Bite counter (Clemson University)

Bite counter, in foreground (Clemson University)

Two Clemson University faculty members have developed a device worn on the wrist that can help people monitor the amounts of food they consume. Psychology professor Eric Muth and engineering professor Adam Hoover have also started a company to take their patent-pending device to market.

The Bite Counter, as Muth and Hoover call their device, is worn on the wrist like a watch and designed to make it easier for the wearers to monitor how much they eat. The device device tracks a pattern of wrist-roll motions to identify when the wearer has taken a bite of food, but without intervention by the wearer, using the same principle of a pedometer measuring the distance walked or run.

The advantage of the Bite Counter is that it is automated so that user bias is removed. The device can be used anywhere, such as at restaurants or while working, where people find it difficult to manually track and remember calories. It also offers a time-stamped log of meal data that can be downloaded for analysis.

“Studies have shown that people tend to underestimate what they eat by large margins, mostly because traditional methods rely upon self–observation and reporting,” says Muth. “Our preliminary data suggest that bite count can be used as a proxy for caloric count.”

Muth and Hoover’s data come from lab studies that show the device to be more than 90 percent accurate in counting bites, regardless of the user, food, utensil, or container.
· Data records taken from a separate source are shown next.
/-- Rows 1 and 2: the key is the low nibble; a write that leaves RAM disabled saves. -/
theorem test_mbc1_enable :
    (let s := at_ (blk (par .mbc1 8 4 true) (c1 false 1#5 0#2 false) [(5, 0x42#8)])
     ctrl (put s 0x10000FA#25) = some (c1 true 1#5 0#2 false) ∧ ctrl (put s 0x11FFFA0#25) = some (c1 false 1#5 0#2 false) ∧
     bat (put s 0x10000FA#25) = some (cleanBattery (par .mbc1 8 4 true)) ∧
     bat (put s 0x11FFFA0#25) = some (.file
       { bRam := { size := 0x8000, cells := [(5, 0x42#8)] }, bClock := { size := 44, cells := [] }, clockPresent := false,
         dirty := true })) := by decide

/-- Rows 3 to 6. -/
theorem test_mbc1_registers :
    (let s := at_ (blk (par .mbc1 8 4 true) (c1 false 7#5 0#2 false))
     ([0x1200000#25, 0x1200020#25, 0x1200040#25, 0x1200060#25, 0x1200080#25, 0x12000E0#25].all fun w =>
       ctrl (put s w) == some (c1 false 1#5 0#2 false)) = true ∧
     ctrl (put s 0x13FFFFF#25) = some (c1 false 0x1F#5 0#2 false) ∧ ctrl (put s 0x14000FE#25) = some (c1 false 7#5 2#2 false) ∧
     ctrl (put s 0x1600001#25) = some (c1 false 7#5 0#2 true) ∧ ctrl (put s 0x17000FE#25) = some (c1 false 7#5 0#2 false)) := by
  decide

/-- Rows 7 to 11, 13, 14, upper window. -/
theorem test_mbc1_upper_window :
    (let at8 := fun c => at_ (blk (par .mbc1 8 4 true) c)
     let at64 := fun c => at_ (blk (par .mbc1 64 4 true) c)
     got (put (at8 (c1 false 5#5 0#2 false)) 0x0400000#25) = some (.byte 0x55#8) ∧
     got (put (at8 (c1 false 0x12#5 0#2 false)) 0x0400000#25) = some (.byte 0x22#8) ∧
     got (put (at_ (blk (par .mbc1 16 4 true) (c1 false 0x10#5 0#2 false))) 0x0400000#25) = some (.byte 0x00#8) ∧
     got (put (at64 (c1 false 1#5 1#2 true)) 0x0400000#25) = some (.byte 0x31#8) ∧
     got (put (at64 (c1 false 1#5 1#2 false)) 0x0400000#25) = some (.byte 0x31#8) ∧
     got (put (at_ (blk (par .mbc1 128 4 true) (c1 false 0x1F#5 3#2 false))) 0x07FFF00#25) = some (.byte 0xAD#8)) := by decide

/-- Rows 9, 11, 13, lower window; 2.2 row 14. -/
theorem test_mbc1_lower_window :
    got (put (at_ (blk (par .mbc1 8 4 true) (c1 false 0x12#5 1#2 true))) 0x0000000#25) = some (.byte 0x00#8) ∧
    got (put (at_ (blk (par .mbc1 64 4 true) (c1 false 1#5 1#2 true))) 0x0000000#25) = some (.byte 0x20#8) ∧
    got (put (at_ { blk (par .mbc1 64 4 true) (c1 false 1#5 1#2 true) with bootOff := false }) 0x0010000#25)
      = some (.byte 0x21#8) ∧
    got (put (at_ (blk (par .mbc1 64 4 true) (c1 false 1#5 1#2 false))) 0x0000000#25) = some (.byte 0x00#8) := by decide

/-- Rows 15 to 19. -/
theorem test_mbc1_ram :
    got (put (at_ (blk (par .mbc1 8 4 true) (c1 false 1#5 0#2 false))) 0x0A00000#25) = some (.byte 0xFF#8) ∧
    got (put (at_ (blk (par .mbc1 8 0 false) (c1 true 1#5 0#2 false))) 0x0A00000#25) = some (.byte 0xFF#8) ∧
    ram (put (at_ (blk (par .mbc1 8 4 true) (c1 true 1#5 2#2 true))) 0x1A01077#25) = some [(0x4010, 0x77#8)] ∧
    got (put (at_ (blk (par .mbc1 8 4 true) (c1 true 1#5 2#2 true) [(0x4010, 0x77#8)])) 0x0A01000#25) = some (.byte 0x77#8) ∧
    got (put (at_ (blk (par .mbc1 8 4 true) (c1 true 1#5 2#2 false) [(0x4010, 0x77#8)])) 0x0A01000#25) = some (.byte 0x00#8) ∧
    ram (put (at_ (blk (par .mbc1 8 1 true) (c1 true 1#5 3#2 true))) 0x1BFFF42#25) = some [(0x1FFF, 0x42#8)] := by decide

/-! ### MBC2 (2.5) -/

/-- Rows 2 to 4, 7. -/
theorem test_mbc2_registers :
    (let s := at_ (blk (par .mbc2 16 1 true) (.mbc2 ⟨false, 5#4⟩))
     ([0x100000A#25, 0x120000A#25, 0x13E000A#25].all fun w => ctrl (put s w) == some (.mbc2 ⟨true, 5#4⟩)) = true ∧
     ([0x1010007#25, 0x1210007#25, 0x13FFF07#25].all fun w => ctrl (put s w) == some (.mbc2 ⟨false, 7#4⟩)) = true ∧
     ([0x1010000#25, 0x1010010#25, 0x10100F0#25].all fun w => ctrl (put s w) == some (.mbc2 ⟨false, 1#4⟩)) = true ∧
     ctrl (put s 0x17FFF0A#25) = some (.mbc2 ⟨false, 5#4⟩)) := by decide

/-- Rows 5 and 6; R174. -/
theorem test_mbc2_rom :
    got (put (at_ (blk (par .mbc2 16 1 true) (.mbc2 ⟨false, 7#4⟩))) 0x0400000#25) = some (.byte 0x77#8) ∧
    got (put (at_ (blk (par .mbc2 16 1 true) (.mbc2 ⟨false, 0xF#4⟩))) 0x07FFF00#25) = some (.byte 0x3D#8) ∧
    got (put (at_ (blk (par .mbc2 16 1 true) (.mbc2 ⟨false, 7#4⟩))) 0x0010000#25) = some (.byte 0x01#8) := by decide

/-- Rows 1, 8 to 11. -/
theorem test_mbc2_ram :
    got (put (at_ (blk (par .mbc2 16 1 true) (.mbc2 ⟨false, 1#4⟩))) 0x0A00500#25) = some (.byte 0xFF#8) ∧
    got (put (at_ (blk (par .mbc2 16 1 true) (.mbc2 ⟨true, 1#4⟩))) 0x0A00500#25) = some (.byte 0xF0#8) ∧
    ram (put (at_ (blk (par .mbc2 16 1 true) (.mbc2 ⟨true, 1#4⟩))) 0x1A20512#25) = some [(5, 0x02#8)] ∧
    got (put (at_ (blk (par .mbc2 16 1 true) (.mbc2 ⟨true, 1#4⟩) [(5, 0x02#8)])) 0x0BE0500#25) = some (.byte 0xF2#8) ∧
    ram (put (at_ (blk (par .mbc2 16 1 true) (.mbc2 ⟨true, 1#4⟩))) 0x1A1FFFF#25) = some [(0x1FF, 0x0F#8)] := by decide

/-- Row 12. -/
theorem test_mbc2_save :
    bat (put (at_ (blk (par .mbc2 16 1 true) (.mbc2 ⟨true, 1#4⟩) [(5, 0x02#8)])) 0x13E0000#25) =
      some (.file { bRam := { size := 0x2000, cells := [(5, 0x02#8)] }, bClock := { size := 44, cells := [] },
                    clockPresent := false, dirty := true }) := by decide

/-! ### MBC3 (2.6) -/

/-- An RTC that has run since `start` with this offset. -/
def running (start offset : Int) : Rtc := ⟨start, offset, false, 0, 0#8, 0#8, 0#8, 0#9⟩

/-- An MBC3 block with RAM enabled and `sel` chosen. -/
def blk3 (sel : BitVec 4) (k : Rtc) : Block := blk (par .mbc3 4 4 true) (.mbc3 ⟨true, 1#7, sel, 0xFF#8⟩ k)

/-- Rows 1, 2, 6. -/
theorem test_mbc3_registers :
    (let s := at_ (blk (par .mbc3 4 4 true) (.mbc3 ⟨false, 5#7, 1#4, 0xFF#8⟩ (running 0 0)))
     let bank := fun n => some (Ctrl.mbc3 ⟨false, n, 1#4, 0xFF#8⟩ (running 0 0))
     ctrl (put s 0x1200080#25) = bank 1#7 ∧ ctrl (put s 0x1200020#25) = bank 0x20#7 ∧ ctrl (put s 0x12000FF#25) = bank 0x7F#7 ∧
     ctrl (put s 0x14000F2#25) = some (.mbc3 ⟨false, 5#7, 2#4, 0xFF#8⟩ (running 0 0)) ∧
     ctrl (put s 0x15FFF0D#25) = some (.mbc3 ⟨false, 5#7, 0xD#4, 0xFF#8⟩ (running 0 0))) := by decide

/-- Rows 3 to 5. -/
theorem test_mbc3_rom :
    got (put (at_ (blk (par .mbc3 128 4 true) (.mbc3 ⟨false, 0x45#7, 0#4, 0xFF#8⟩ (running 0 0)))) 0x07FFF00#25)
      = some (.byte 0xD3#8) ∧
    got (put (at_ (blk (par .mbc3 64 4 true) (.mbc3 ⟨false, 0x45#7, 0#4, 0xFF#8⟩ (running 0 0)))) 0x0400000#25)
      = some (.byte 0x55#8) ∧
    got (put (at_ (blk (par .mbc3 64 4 true) (.mbc3 ⟨false, 0x45#7, 0#4, 0xFF#8⟩ (running 0 0)))) 0x0010000#25)
      = some (.byte 0x01#8) := by decide

/-- Rows 7 to 12. -/
theorem test_mbc3_ram_window :
    ram (put (at_ (blk3 3#4 (running 0 0))) 0x1BFFF11#25) = some [(0x7FFF, 0x11#8)] ∧
    ram (put (at_ (blk (par .mbc3 4 1 true) (.mbc3 ⟨true, 1#7, 3#4, 0xFF#8⟩ (running 0 0)))) 0x1A00022#25)
      = some [(0, 0x22#8)] ∧
    got (put (at_ (blk (par .mbc3 4 4 true) (.mbc3 ⟨true, 1#7, 2#4, 0xFF#8⟩ (running 0 0)) [(0x4000, 0x66#8)])) 0x0A00000#25)
      = some (.byte 0x66#8) ∧
    got (put (at_ (blk (par .mbc3 4 0 true) (.mbc3 ⟨true, 1#7, 0#4, 0xFF#8⟩ (running 0 0)))) 0x0A00000#25)
      = some (.byte 0xFF#8) ∧
    got (put (at_ (blk3 5#4 (running 0 0))) 0x0A00000#25) = some (.byte 0xFF#8) ∧
    ram (put (at_ (blk3 0xD#4 (running 0 0))) 0x1A00012#25) = some [] := by decide

/-- Rows 14 and 15 and the last table of 2.6: 0x01 directly after 0x00, under both policies. -/
theorem test_mbc3_latch :
    (let b := fun pol last start => blk { par .mbc3 4 4 true with latchPolicy := pol }
       (.mbc3 ⟨false, 1#7, 0#4, last⟩ { running 0 0 with latchStart := start })
     let since := fun o => (clock o).map Rtc.latchStart
     since (put (at_ (b .toggle 0xFF#8 0) 5000) 0x1600001#25) = some 0 ∧
     since (put (at_ (b .toggle 0x02#8 0) 5002) 0x1600001#25) = some 0 ∧
     since (put (at_ (b .toggle 0x00#8 0) 5001) 0x17FFF01#25) = some 5001 ∧
     since (put (at_ (b .toggle 0x00#8 5001) 5003) 0x1600001#25) = some 0 ∧
     since (put (at_ (b .relatch 0x00#8 5001) 5003) 0x1600001#25) = some 5003 ∧
     ctrl (put (at_ (b .toggle 0x00#8 0) 5001) 0x1600081#25) = ctrl (.next (at_ (b .toggle 0x81#8 0)))) := by decide

/-- Row 13 and 2.8.1: the registers of a clock time, read through the window. -/
theorem test_mbc3_clock_reads :
    (let rd := fun (sel : BitVec 4) (t : Int) => got (put (at_ (blk3 sel (running 1000 t))) 0x0A12300#25)
     rd 8#4 3725 = some (.byte 5#8) ∧ rd 9#4 3725 = some (.byte 2#8) ∧ rd 0xA#4 3725 = some (.byte 1#8) ∧
     rd 0xB#4 25920000 = some (.byte 0x2C#8) ∧ rd 0xC#4 25920000 = some (.byte 0x01#8) ∧
     rd 0xC#4 44236799 = some (.byte 0x01#8) ∧ rd 0xC#4 44236800 = some (.byte 0x80#8) ∧
     rd 8#4 (-1) = some (.byte 59#8) ∧ rd 0xB#4 (-1) = some (.byte 0xFF#8) ∧ rd 0xC#4 88732807 = some (.byte 0x80#8)) := by decide

/-- The setters of 2.8.4. -/
theorem test_mbc3_clock_writes :
    (let halted : Rtc := { running 1000 0 with halt := true, haltDays := 0x100#9 }
     clock (put (at_ (blk3 8#4 (running 1000 0))) 0x1A0001E#25) = some (running 1000 0) ∧
     clock (put (at_ (blk3 8#4 halted)) 0x1A000FF#25) = some { halted with haltSeconds := 255#8 } ∧
     clock (put (at_ (blk3 9#4 halted)) 0x1A0003B#25) = some { halted with haltMinutes := 59#8 } ∧
     clock (put (at_ (blk3 0xA#4 halted)) 0x1A00017#25) = some { halted with haltHours := 23#8 } ∧
     clock (put (at_ (blk3 0xB#4 halted)) 0x1A0002C#25) = some { halted with haltDays := 0x12C#9 }) := by decide

/-- Cases a to c of 2.8.4. -/
theorem test_mbc3_day_high_halt :
    clock (put (at_ (blk3 0xC#4 (running 1000 44236805))) 0x1A00040#25) =
      some { running 1000 5 with halt := true, haltSeconds := 5#8 } ∧
    clock (put (at_ (blk3 0xC#4 (running 1000 0))) 0x1A00041#25) = some { running 1000 0 with halt := true } ∧
    clock (put (at_ (blk3 0xC#4 { running 1000 0 with halt := true, haltDays := 0x0AA#9 }) 2000) 0x1A00001#25) =
      some { running 2000 36806400 with haltDays := 0x1AA#9 } := by decide

/-- Cases d to f of 2.8.4. -/
theorem test_mbc3_day_high_carry :
    (let halted : Rtc := { running 1000 44236805 with halt := true, haltSeconds := 5#8 }
     clock (put (at_ (blk3 0xC#4 halted)) 0x1A000C0#25) = some halted ∧
     clock (put (at_ (blk3 0xC#4 (running 1000 44236805))) 0x1A00080#25) = some (running 1000 44236805) ∧
     clock (put (at_ (blk3 0xC#4 (running 1000 44236805))) 0x1A00000#25) = some (running 1000 5)) := by decide

/-! ### MBC5 (2.7) -/

/-- MBC5 registers in the order of R28. -/
def c5 (en : Bool) (rom : BitVec 9) (ram : BitVec 4) : Ctrl := .mbc5 ⟨en, rom, ram⟩

/-- Rows 2 to 4, 8, 9, 14. -/
theorem test_mbc5_registers :
    (let s := fun n => at_ (blk (par .mbc5 64 4 true) (c5 false n 0#4))
     ctrl (put (s 0x001#9) 0x1200000#25) = some (c5 false 0#9 0#4) ∧
     ctrl (put (s 0x034#9) 0x1300001#25) = some (c5 false 0x134#9 0#4) ∧
     ctrl (put (s 0x134#9) 0x13FFFFE#25) = some (c5 false 0x034#9 0#4) ∧
     ctrl (put (s 0x134#9) 0x12FFFFF#25) = some (c5 false 0x1FF#9 0#4) ∧
     ctrl (put (s 1#9) 0x15FFFF6#25) = some (c5 false 1#9 6#4) ∧
     ctrl (put (s 1#9) 0x17FFFFF#25) = some (c5 false 1#9 0#4) ∧
     ctrl (put (s 1#9) 0x100003A#25) = some (c5 true 1#9 0#4)) := by decide

/-- Rows 2, 5 to 7. -/
theorem test_mbc5_rom :
    (let s := fun banks n => at_ (blk (par .mbc5 banks 4 true) (c5 false n 0#4))
     got (put (s 64 0#9) 0x0400000#25) = some (.byte 0x00#8) ∧ got (put (s 512 0x134#9) 0x0400000#25) = some (.byte 0x74#8) ∧
     got (put (s 64 0x134#9) 0x0400000#25) = some (.byte 0x74#8) ∧
     got (put (s 64 0x134#9) 0x0010000#25) = some (.byte 0x01#8)) := by decide

/-- Rows 10 to 13. -/
theorem test_mbc5_ram :
    got (put (at_ (blk (par .mbc5 64 16 true) (c5 true 1#9 15#4) [(0x1E000, 0x5C#8)])) 0x0A00000#25) = some (.byte 0x5C#8) ∧
    ram (put (at_ (blk (par .mbc5 64 4 true) (c5 true 1#9 6#4))) 0x1A00199#25) = some [(0x4001, 0x99#8)] ∧
    ram (put (at_ (blk (par .mbc5 64 4 true) (c5 false 1#9 6#4))) 0x1A00112#25) = some [] ∧
    got (put (at_ (blk (par .mbc5 64 0 false) (c5 true 1#9 0#4))) 0x0A00000#25) = some (.byte 0xFF#8) := by decide

/-! ### The clock (2.8) -/

/-- 2.8.2: elapsed time clamped, the latch instant as the basis. -/
theorem test_clock_time :
    (let k := running 1000000 100
     k.readTime 1000 1000999 = 100 ∧ k.readTime 1000 1001000 = 101 ∧ k.readTime 1000 999000 = 100 ∧
     ({ k with latchStart := 1005000 } : Rtc).readTime 1000 1999999 = 105 ∧
     ({ k with latchStart := 500000 } : Rtc).readTime 1000 1999999 = 100) := by decide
There are few existing data on how bite count relates to calorie count or how a bite-counting device could be used for weight loss. The device, however, will allow for such data to be more easily collected.

The Clemson inventors have taken the first steps to commercialize their technology. A patent is pending for the Bite Counter. They have also founded Bite Technologies, a start-up company that licensed the technology from the university.

With prototypes completed and manufacturing under way, the Muth and Hoover are testing devices are with 20 subjects for one month. The devices will store logs of bite-count activities, which will provide researchers baseline data for developing guidelines for new weight-loss studies.